Interactive Presentations run simultaneously during a 30-minute slot. A poster associated to the IP paper is on display throughout the afternoon. Additionally, each IP paper is briefly introduced in a one-minute presentation in a corresponding regular session, prior to the actual Interactive Presentation. At the end of each afternoon Interactive Presentations session the award 'Best IP of the Day' is given.

LabelPresentation Title
Authors
IP1-1HIGH-RESOLUTION ONLINE POWER MONITORING FOR MODERN MICROPROCESSORS
Speakers:
Fabian Oboril, Jos Ewert and Mehdi Tahoori, Karlsruhe Institute of Technology, DE
Abstract
The power consumption of computing systems is nowadays a major design constraint that affects performance and reliability. To co-optimize these aspects, fine-grained adaptation techniques at runtime are of growing importance. However, to use these tools efficiently, fine-grained information about the power consumption of various on-chip components at runtime is required. Therefore, here we propose a novel software-implemented high-resolution (spatial and temporal) power monitoring approach that relies on micro-models to estimate the power consumption of all microarchitectural components inside a processor core. Combined with a self-calibration technique that uses an available on-chip power sensor, our power estimation approach can achieve an accuracy of more than 99 % and provides deep insights about the power dissipation inside a processor core during workload execution.

Download Paper (PDF; Only available from the DATE venue WiFi)
IP1-2REDUCING ENERGY CONSUMPTION IN MICROCONTROLLER-BASED PLATFORMS WITH LOW DESIGN MARGIN CO-PROCESSORS
Speakers:
Andres Gomez1, Christian Pinto2, Andrea Bartolini3, Davide Rossi2, Hamed Fatemi4, Jose Pineda de Gyvez4 and Luca Benini5
1Swiss Federal Institute of Technology in Zurich (ETHZ), CH; 2Università di Bologna, IT; 3Università di Bologna, IT / ETH Zürich, CH; 4NXP Semiconductors, NL; 5Università di Bologna / Swiss Federal Institute of Technology in Zurich (ETHZ), IT
Abstract
Advanced energy minimization techniques (i.e. DVFS, Thermal Management, etc) and their high-level HW/SW requirements are well established in high-throughput multi-core systems. These techniques would have an intolerable overhead in low-cost, performance-constrained microcontroller units (MCU's). These devices can further reduce power by operating at a lower voltage, at the cost of increased sensitivity to PVT variation and increased design margins. In this paper, we propose an runtime environment for next-generation dual-core MCU platforms. These platforms complement a single-core with a low area overhead, reduced design margin shadow-processor. The runtime decreases the overall energy consumption by exploiting design corner heterogeneity between the two cores, rather than increasing the throughput. This allows the platform's power envelope to be dynamically adjusted to application-specific requirements. Our simulations show that, depending on the ratio of core to platform energy, total energy savings can be up to 20%.
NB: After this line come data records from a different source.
/-- Available, the amount being the field or the low 3, 4 or 5 bits of rs: each element is multiplied by 2^sa,
modulo its width or, in the _S forms, clamped; flag 22 is set exactly when a halfword or word does not fit, and for
bytes when sa is not 0 and the byte is at least 2^(7-sa), the sign bit counting among the discarded bits. For
SHLL_S.W and SHLLV_S.W the helper takes 32 bits, where its printed header is misprinted, by the spec's resolution
C35 (R380, log 19). That the flag of the byte shifts counts the sign bit is R371's choice of the Operation over the
prose, which speaks of the bits shifted out (V14, log 19), and that SHLL_S.PH clamps both halfwords R377's choice of
it over the formula (log 19). [derived: R371, R372, R373, R374, R375, R376, R377, R378, R379, R380, R381, R382,
90_conflicts.md C35, 93_implementation_defined.md V14] -/
def Obligations.LeftShiftResults : Prop :=
  ∀ (rd rt rs : Reg) (sa : Nat) (s : State),
    (sa < 8 → Available (.shllQb rd rt sa) s → exec (.shllQb rd rt sa) s =
      .next (s.setWordFlag rd 22
        (mapQBFlag (fun a => (BitVec.ofNat 8 (a.toNat * 2 ^ sa), decide (sa ≠ 0 ∧ 2 ^ (7 - sa) ≤ a.toNat))) (s.word rt))).advance) ∧
    (sa = (s.gpr rs).toNat % 2 ^ 3 → Available (.shllvQb rd rt rs) s → exec (.shllvQb rd rt rs) s =
      .next (s.setWordFlag rd 22
        (mapQBFlag (fun a => (BitVec.ofNat 8 (a.toNat * 2 ^ sa), decide (sa ≠ 0 ∧ 2 ^ (7 - sa) ≤ a.toNat))) (s.word rt))).advance) ∧
    (sa < 16 → Available (.shllPh rd rt sa) s → exec (.shllPh rd rt sa) s =
      .next (s.setWordFlag rd 22
        (mapPHFlag (fun a => wrapSigned 16 (a.toInt * 2 ^ sa)) (s.word rt))).advance) ∧
    (sa = (s.gpr rs).toNat % 2 ^ 4 → Available (.shllvPh rd rt rs) s → exec (.shllvPh rd rt rs) s =
      .next (s.setWordFlag rd 22
        (mapPHFlag (fun a => wrapSigned 16 (a.toInt * 2 ^ sa)) (s.word rt))).advance) ∧
    (sa < 16 → Available (.shllSPh rd rt sa) s → exec (.shllSPh rd rt sa) s =
      .next (s.setWordFlag rd 22
        (mapPHFlag (fun a => saturateSigned 16 (a.toInt * 2 ^ sa)) (s.word rt))).advance) ∧
    (sa = (s.gpr rs).toNat % 2 ^ 4 → Available (.shllvSPh rd rt rs) s → exec (.shllvSPh rd rt rs) s =
      .next (s.setWordFlag rd 22
        (mapPHFlag (fun a => saturateSigned 16 (a.toInt * 2 ^ sa)) (s.word rt))).advance) ∧
    (sa < 32 → Available (.shllSW rd rt sa) s → exec (.shllSW rd rt sa) s =
      .next (s.setWordFlag rd 22
        (saturateSigned 32 ((s.word rt).toInt * 2 ^ sa))).advance) ∧
    (sa = (s.gpr rs).toNat % 2 ^ 5 → Available (.shllvSW rd rt rs) s → exec (.shllvSW rd rt rs) s =
      .next (s.setWordFlag rd 22
        (saturateSigned 32 ((s.word rt).toInt * 2 ^ sa))).advance)

/-- Available, the amount being the field or the low 3, 4 or 5 bits of rs: SHRL divides each element as an unsigned
value by 2^sa, SHRA as a signed one rounding down, SHRA_R as a signed one rounding to the nearest with ties up; no
flag is written. A shift by 0 in SHRA_R.QB and the last line of SHRA_R.W are the spec's resolutions C37 and C38 (log
19). [derived: R384, R385, R386, R387, R388, R389, R390, R391, R393, R394, R395, R396, R397, R398, R399, R400,
47_shifts.md] -/
def Obligations.RightShiftResults : Prop :=
  ∀ (rd rt rs : Reg) (sa : Nat) (s : State),
    (sa < 8 → Available (.shrlQb rd rt sa) s → exec (.shrlQb rd rt sa) s =
      .next (s.setWord rd (mapQB (fun a => BitVec.ofNat 8 (a.toNat / 2 ^ sa)) (s.word rt))).advance) ∧
    (sa = (s.gpr rs).toNat % 2 ^ 3 → Available (.shrlvQb rd rt rs) s → exec (.shrlvQb rd rt rs) s =
      .next (s.setWord rd (mapQB (fun a => BitVec.ofNat 8 (a.toNat / 2 ^ sa)) (s.word rt))).advance) ∧
    (sa < 16 → Available (.shrlPh rd rt sa) s → exec (.shrlPh rd rt sa) s =
      .next (s.setWord rd (mapPH (fun a => BitVec.ofNat 16 (a.toNat / 2 ^ sa)) (s.word rt))).advance) ∧
    (sa = (s.gpr rs).toNat % 2 ^ 4 → Available (.shrlvPh rd rt rs) s → exec (.shrlvPh rd rt rs) s =
      .next (s.setWord rd (mapPH (fun a => BitVec.ofNat 16 (a.toNat / 2 ^ sa)) (s.word rt))).advance) ∧
    (sa < 8 → Available (.shraQb rd rt sa) s → exec (.shraQb rd rt sa) s =
      .next (s.setWord rd (mapQB (fun a => BitVec.ofInt 8 (a.toInt / 2 ^ sa)) (s.word rt))).advance) ∧
    (sa = (s.gpr rs).toNat % 2 ^ 3 → Available (.shravQb rd rt rs) s → exec (.shravQb rd rt rs) s =
      .next (s.setWord rd (mapQB (fun a => BitVec.ofInt 8 (a.toInt / 2 ^ sa)) (s.word rt))).advance) ∧
    (sa < 16 → Available (.shraPh rd rt sa) s → exec (.shraPh rd rt sa) s =
      .next (s.setWord rd (mapPH (fun a => BitVec.ofInt 16 (a.toInt / 2 ^ sa)) (s.word rt))).advance) ∧
    (sa = (s.gpr rs).toNat % 2 ^ 4 → Available (.shravPh rd rt rs) s → exec (.shravPh rd rt rs) s =
      .next (s.setWord rd (mapPH (fun a => BitVec.ofInt 16 (a.toInt / 2 ^ sa)) (s.word rt))).advance) ∧
    (sa < 8 → Available (.shraRQb rd rt sa) s → exec (.shraRQb rd rt sa) s =
      .next (s.setWord rd (mapQB (fun a => BitVec.ofInt 8 (roundDiv a.toInt sa)) (s.word rt))).advance) ∧
    (sa = (s.gpr rs).toNat % 2 ^ 3 → Available (.shravRQb rd rt rs) s → exec (.shravRQb rd rt rs) s =
      .next (s.setWord rd (mapQB (fun a => BitVec.ofInt 8 (roundDiv a.toInt sa)) (s.word rt))).advance) ∧
    (sa < 16 → Available (.shraRPh rd rt sa) s → exec (.shraRPh rd rt sa) s =
      .next (s.setWord rd (mapPH (fun a => BitVec.ofInt 16 (roundDiv a.toInt sa)) (s.word rt))).advance) ∧
    (sa = (s.gpr rs).toNat % 2 ^ 4 → Available (.shravRPh rd rt rs) s → exec (.shravRPh rd rt rs) s =
      .next (s.setWord rd (mapPH (fun a => BitVec.ofInt 16 (roundDiv a.toInt sa)) (s.word rt))).advance) ∧
    (sa < 32 → Available (.shraRW rd rt sa) s → exec (.shraRW rd rt sa) s =
      .next (s.setWord rd (BitVec.ofInt 32 (roundDiv (s.word rt).toInt sa))).advance) ∧
    (sa = (s.gpr rs).toNat % 2 ^ 5 → Available (.shravRW rd rt rs) s → exec (.shravRW rd rt rs) s =
      .next (s.setWord rd (BitVec.ofInt 32 (roundDiv (s.word rt).toInt sa))).advance)
end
Download Paper (PDF; Only available from the DATE venue WiFi)
IP1-3DE-ELASTISATION: FROM ASYNCHRONOUS DATAFLOWS TO SYNCHRONOUS CIRCUITS
Speakers:
Mahdi Jelodari Mamaghani, Jim Garside and Doug Edwards, University of Manchester, GB
Abstract
Whilst asynchronous VLSI programming provides a flexible abstract formalism to realise concurrent systems, the resulting performance is still an issue when adapting the flow in the industrial context. The asynchronous design paradigm provides `elasticity' which enables the system to tolerate delays in communication and computation; the drawback is that it imposes a communication overhead to the system which becomes prohibitively expensive when applied at a fine-grained level. This paper proposes a 'de-elastisation' technique in a CAD flow for asynchronous dataflow networks to improve the circuits' performance and area. To preserve the architectural advantages of asynchronous design (e.g. short cycles) the type of circuits are classified into blocking and non-blocking loops upon which our de-elastisation scheme relies. The technique is incorporated in the Teak CAD flow. Experimental results on several substantial case studies show significant performance and area improvement. This work shows 3x improvement for the first category of circuits, suitable for iterative realisations and DSP-like architectures and 4x for the second category which are suitable for concurrent realisations.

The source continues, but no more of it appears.